[prev in list] [next in list] [prev in thread] [next in thread]
List: kfm-devel
Subject: Re: UDSEntry compression ideas
From: Mark <markg85 () gmail ! com>
Date: 2013-09-20 19:31:03
Message-ID: CAPd6JnEiHLiMbywy6k3TWwVvT7e66qKXtvoYP7uuD4c+NJJguw () mail ! gmail ! com
[Download RAW message or body]
On Fri, Sep 20, 2013 at 10:29 AM, Frank Reininghaus <
frank78ac@googlemail.com> wrote:
> Hi Mark,
>
> 2013/9/20 Mark:
> [...]
> >> > The easiest "compression" that I could think of was to force the
> >> > UDSEntries to implicitly share all their QStrings for one field if
> >> > they are all equal:
> >> >
> >> > http://paste.kde.org/p52a24b49/
> >> >
> >> > Reduces the memory consumption in Details View for 100,000 items from
> >> > 160.5 MB to 147 MB here. The patch is a bit hackish though, and it
> >> > might have a small performance penalty. Maybe it's worth investigating
> >> > that further though.
> >>
> >> OK, so I did some performance measurements.

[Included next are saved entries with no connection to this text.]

-- ==== Sys2Proof/Machine/PlaceOps.lean ====
section
/-!
DEFINITION. Operations of the placement engine (chapter 16): what a cluster holds, the admission test and order,
admission with wake and pre-emption, release, and the gating of regions.
-/

namespace Sys2Proof.Machine

/-! What clusters hold. -/

/-- The number of tick budget (p, k). -/
def budgetOf (g : Graph) : Nat := 2 * g.plane + b2n g.frame
/-- Bit `cl` of a pool's cluster mask. -/
def PoolRec.has (p : PoolRec) (cl : Nat) : Bool := bitAt p.mask cl
/-- The pool a cluster belongs to: 7 for none. -/
def State.clPool (s : State) (cl : Nat) : Nat :=
  ((s.structure_.pools.find? (fun p => p.has cl)).map (fun p => p.kind)).getD 7
/-- The pool is draining (R67). -/
def State.draining (s : State) (p : Nat) : Bool := s.fld Reg.SPL_POOL_STATE (2 * p) 2 == 2
/-- The cluster's region is awake. -/
def State.awake (s : State) (cl : Nat) : Bool := s.rbit Reg.PLC_AWAKE (clRegion16 cl)
/-- Cost-table entry for a declared size (R59). -/
def Graph.cost (g : Graph) (size : Nat) : Option CostEntry := g.costs.find? (fun e => decide (size ≤ e.bound))
/-- Weight references of a graph, and those with home CLUSTER, each once. -/
def Graph.weightOps (g : Graph) : List (Nat × Home) :=
  g.nodes.flatMap (fun r => r.ops.filterMap (fun o => match o with | .weight i h => some (i, h) | _ => none))
def Graph.weightIds (g : Graph) : List Nat := (g.weightOps.map (fun x => x.1)).eraseDups
def Graph.storeIds (g : Graph) : List Nat := ((g.weightOps.filter (fun x => x.2 == .cluster)).map (fun x => x.1)).eraseDups
def State.weight (s : State) (i : Nat) : Option Weight := s.weights.find? (fun w => w.ref.id == i)
/-- Bytes a graph's first placed stream takes of a cluster store: weights with home CLUSTER and staging sets (R238, R356). -/
def State.graphStore (s : State) (g : Graph) : Nat :=
  sumMap (fun i => ((s.weight i).map (fun w => w.ref.size)).getD 0) g.storeIds + ((g.kv).map KvDecl.stageBytes).getD 0
/-- Bytes of a stream's state items. -/
def Graph.itemBytes (g : Graph) : Nat := sumMap (fun i => i.bytes) g.items
/-- Streams placed on a cluster, but for some. -/
def State.placedOn (s : State) (cl : Nat) (excl : List Nat) : List (Nat × Stream) :=
  s.streams.filter (fun e => e.2.cluster == some cl && !excl.contains e.1)
/-- Graphs with something placed on a cluster. -/
def State.graphsOn (s : State) (cl : Nat) (excl : List Nat) : List Nat :=
  ((s.placedOn cl excl).map (fun e => e.2.graph) ++ (s.place.crests.filter (fun c => c.cluster == cl)).map (fun c => c.graph)
    ++ (s.place.pend.filter (fun p => p.cluster == cl)).map (fun p => p.graph)).eraseDups
/-- Free bytes of a cluster's store. -/
def State.storeFree (s : State) (cl : Nat) (excl : List Nat) : Nat :=
  0x800000 - (sumMap (fun i => ((s.graphOf i).map s.graphStore).getD 0) (s.graphsOn cl excl)
    + sumMap (fun (e : Nat × Stream) => ((s.graphOf e.2.graph).map Graph.itemBytes).getD 0) (s.placedOn cl excl)
    + sumMap (fun (p : PendAdmit) => ((s.graphOf p.graph).map Graph.itemBytes).getD 0)
        (s.place.pend.filter (fun p => p.cluster == cl)))
/-- reserved(p, k) of a cluster without some streams. -/
def State.reserved (s : State) (cl b : Nat) (excl : List Nat) : Nat :=
  s.rn (Reg.TBG_RES cl b) - sumMap (fun (e : Nat × Stream) =>
    match s.graphOf e.2.graph with
    | some g => if g.ticked ∧ budgetOf g = b then e.2.cycles else 0
    | none => 0) (s.streams.filter (fun e => e.2.cluster == some cl && excl.contains e.1))

/-- A request for admission (R356). -/
structure Request where
  graph : Graph
  cls : Nat
  cost : CostEntry
  deriving DecidableEq, Repr

/-- The fill ceiling's limit of a budget (R37). -/
def State.budgetLimit (s : State) (cl b : Nat) : Nat := s.rn (Reg.TBG_CAP cl b) * s.structure_.prio.ceil / 100
/-- Bytes that placing the request takes of a cluster's store. -/
def State.requestStore (s : State) (r : Request) (cl : Nat) (excl : List Nat) : Nat :=
  r.graph.itemBytes + if (s.graphsOn cl excl).contains r.graph.id then 0 else s.graphStore r.graph
/-- A cluster passes for a request, without some streams (R356). -/
def State.passes (s : State) (r : Request) (cl : Nat) (excl : List Nat) : Bool :=
  s.clPool cl == r.graph.pool && !s.draining r.graph.pool &&
  (!r.graph.ticked ||
    decide (s.reserved cl (budgetOf r.graph) excl + r.cost.cycles ≤ s.budgetLimit cl (budgetOf r.graph))) &&
  decide (s.requestStore r cl excl ≤ s.storeFree cl excl)
/-- Lexicographic order of keys. -/
def keyLt : List Int → List Int → Bool
  | a :: t, b :: u => decide (a < b) || (a == b && keyLt t u)
  | _, _ => false
/-- The keys of R356 for a cluster: lower is tried first. Key 5 is taken without some streams (R358). -/
def State.placeKey (s : State) (r : Request) (cl : Nat) (excl : List Nat) : List Int :=
  let b := budgetOf r.graph
  [ if s.awake cl then 0 else 1,
    if (s.graphsOn cl []).contains r.graph.id then 0 else 1,
    if (s.die (clDie cl)).throttling then 1 else 0,
    if r.graph.kv.isSome then -(((s.pagePool (clDie cl) r.graph.pool).map s.poolFree).getD 0 : Int) else 0,
    if r.graph.ticked then -((s.reserved cl b excl + r.cost.cycles : Nat) : Int)
      else ((s.storeFree cl excl - s.requestStore r cl excl : Nat) : Int),
    cl ]
/-- The cluster of a list that comes first in the order of R356. -/
def State.firstCluster (s : State) (r : Request) : List Nat → Option Nat
  | [] => none
  | cl :: t => match s.firstCluster r t with
    | none => some cl
    | some b => if keyLt (s.placeKey r b []) (s.placeKey r cl []) then some b else some cl
def allClusters : List Nat := List.range 96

Short version: my earlier
> >> patch does make listing directories slightly slower, but I found
> >> another way to hack UDSEntry that does apparently not make things
> >> slower, and that reduces the memory usage by about 450 bytes per
> >> listed file, without any loss of functionality.
> >>
> >> Long version:
> >>
> >> (a) First of all, I took the current master branches of kdelibs and
> >> kde-baseapps (all built in release mode) and added some profiling
> >> output:
> >>
> >> http://paste.kde.org/p9b9b7b68/
> >> http://paste.kde.org/p992af44c/
> >>
> >> Then I opened a folder with 100,000 files in Dolphin in Icons View.
> >>
> >> According to KSysGuard, the memory usage of the dolphin process is 200.6
> >> MB.
> >>
> >> For the performance measurements, I discarded the first run and went
> >> out of the folder and back twice to get reproducible results (the time
> >> spent per item in the first run fluctuated strongly).
> >>
> >> The time that SlaveInterface::dispatch(int _cmd, const QByteArray
> >> &rawdata) needs per item was between 2.6 and 2.8 microseconds.
> >>
> >>
> >> (b) My first patch that only makes use of implicit sharing of the
> >> QStrings:
> >>
> >> http://paste.kde.org/p52a24b49/
> >>
> >> Memory usage drops to 187.9 MB, but the time spent per item increases
> >> to 2.9 to 3.1 microseconds (not surprising, I think).
> >>
> >>
> >> (c) My new patch, that makes more intrusive changes to the way the
> >> data is stored inside UDSEntry (explanations below):
> >>
> >> http://paste.kde.org/pc85e6b34/
> >>
> >> Memory usage is now 156.8 MB, and the time per item 2.6 to 2.9
> >> microseconds.
> >>
> >>
> >> This means that we can save more than 450 bytes for each file, which
> >> is IMHO a lot.
> >>
> >>
> >>
> >> How does it work?
> >>
> >> The basic observation is that UDSEntry currently stores all data in a
> >> QHash<uint, Field>, and that a QHash is not really space-efficient
> >> (see, e.g., http://doc.qt.digia.com/qq/qq19-containers.html to get an
> >> idea how much memory is needed to store the data inside a QHash).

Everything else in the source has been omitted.